Hey "FCSC{454" does not look like a funny string, maybe this flag is only a hexstring

So I started bruteforcing all the blocks but only on hex digits, which comes back to 2^32 iterations per block, completly doable.

However just remember that before being inputted in the first pod, the input is xored with the output of the previous block.

Since I have the reference array, I know the desired output of all the blocks and can bruteforce them in parralel.

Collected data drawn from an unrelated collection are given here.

namespace Sys2Proof.Machine

/-! ### Inversion for host commands, and for commands that end without a fault -/

/-- A host command records a fault or ends. -/
theorem exec_host_next {i : Instr} {s t : State} (hi : ¬ onWire i) (h : exec i s = .next t) :
    (∃ f, t = { s with fault := some f }) ∨ s.Ends i t := by
  obtain ⟨-, -, hf⟩ | he | ⟨⟨v, rfl⟩, -⟩ := exec_next h
  · exact .inl hf
  · exact .inr he
  · exact absurd trivial hi

/-- A host command that answers a state without a fault ends. -/
theorem exec_host_ends {i : Instr} {s t : State} (hi : ¬ onWire i) (h : exec i s = .next t) (hf : t.fault = none) :
    s.Ends i t := by
  obtain ⟨f, rfl⟩ | he := exec_host_next hi h
  · cases hf
  · exact he

/-- Only the fault step leaves a fault, and it changes nothing else (R205). -/
theorem exec_faults {i : Instr} {s t : State} (h : exec i s = .next t) (hf : t.fault ≠ none) :
    ∃ f, t = { s with fault := some f } := by
  have hrunning := (exec_next_running h).1
  obtain ⟨-, -, hfault⟩ | he | ⟨-, -, -, -, rfl⟩ := exec_next h
  · exact hfault
  · exact absurd (he.fault_agenda.1.trans hrunning) hf
  · exact absurd hrunning hf

/-- R210: a hang returns no status. -/
theorem State.Ends.responses_of_hung {i : Instr} {s t : State} (h : s.Ends i t) (hs : s.seq ≠ .stalled)
    (ht : t.seq = .stalled) : t.responses = s.responses := by
  cases h with
  | writeHangs | clearHangs | wireFrameHangs | wireClearHangs => rfl
  | writeReturns | clearReturns | wireFrameReturns | wireClearReturns => cases ht
  | _ => exact absurd ht hs

/-- R141: in a closed block that is between commands no instruction but INIT runs past its checks. -/
theorem State.Ends.init_of_closed {i : Instr} {s t : State} (h : s.Ends i t) (hl : s.life = .closed) (hs : s.seq = .idle) :
    ∃ path, i = .init path := by
  cases h with
  | initOpenFails path | initConfigureFails path | initClaimCsFails path | initClaimDispFails path | initSucceeds path =>
    exact ⟨path, rfl⟩
  | wireFrameReturns _ hq | wireFrameHangs _ hq | wireClearReturns _ hq | wireClearHangs _ hq => cases hs.symm.trans hq
  | writeReturns _ _ ho | writeHangs _ _ ho | beginAccepted _ _ ho | beginRejected _ _ ho => cases hl.symm.trans ho
  | endRetires _ ho | clearReturns _ ho | clearHangs _ ho | closeEmpty _ ho | closeDone _ ho | closeInFlight _ ho =>
    cases hl.symm.trans ho

/-- R83, R149: the status of a WRITE that ends. -/
theorem writeStatus_cases (r : Int) : writeStatus r = .ok ∨ writeStatus r = .shortWriteError := by
  rw [writeStatus]
  split
  · exact .inl rfl
  · exact .inr rfl

/-- R66: a frame command stores to the mode byte and to what ENCODE stores to. -/
theorem read_framed_other {s : State} (hm : s.wfb.wf) (pix : Pixels) {a : Nat} (hmode : a ≠ eaMode)
    (ha : ∀ l < 240, a ≠ eaAdr l ∧ ∀ j < 50, a ≠ eaDst l j) : (s.framed pix).read a = s.wfb.read a := by
  have hzero : a ≠ 0 := hmode
  rw [framed_eq, read_encodeInto_other (Memory.wf_write hm (by decide) _) pix ha, Memory.read_write hm.1, if_neg hzero]

/-- The instructions that store into the buffer. -/
def storesToBuffer : Instr → Prop
  | .init _ | .write _ | .writeAsyncBegin _ => True
  | .writeAsyncEnd | .clear | .close | .wireFrameMode _ | .wireClear _ => False

/-- No other instruction changes the buffer. -/
theorem exec_wfb_of_not_stores {i : Instr} {s t : State} (hi : ¬ storesToBuffer i) (h : exec i s = .next t) :
    t.wfb = s.wfb := by
  obtain hw | ⟨path, rfl, -⟩ | ⟨pix, rfl | rfl, -⟩ := exec_wfb_cases h
  · exact hw
  · exact absurd trivial hi
  · exact absurd trivial hi
  · exact absurd trivial hi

Watch out, the code is dirty.

{{< code file="/static/megalosaure/src/main.c" language="c" >}}

You can run make to compile the solver.

It takes about 20 minutes to run, and prints each block when it finds one.

$ time ./solver 
Block 6: 06a5611b
Block 1: 2d32e27c
Block 4: 4016b156
Block 8: 420ac}
Block 7: c18edd32
Block 3: d3418e7a
Block 2: de2d7cf7
Block 5: e4df7f0c

real	21m18,662s
user	107m44,082s
sys	0m0,936s

I then reconstituted the flag manually by pasting each block

FCSC{4542d32e27cde2d7cf7d3418e7a4016b156e4df7f0c06a5611bc18edd32420ac}

After solving the challenge and discussing with its author, I learned that the VM actually implemented a symetric block cipher (SIMON-64-128), with a null IV, and CBC mode of operation.

The key was embeded in the code, so it was actually a whitebox.

Looking back at everything, we can clearly see that one pod is actually a round of encryption, a block is encrypted through 0x2c rounds, with each block input being xored with the output of the previous block (0 for the first block), thus the CBC and null IV.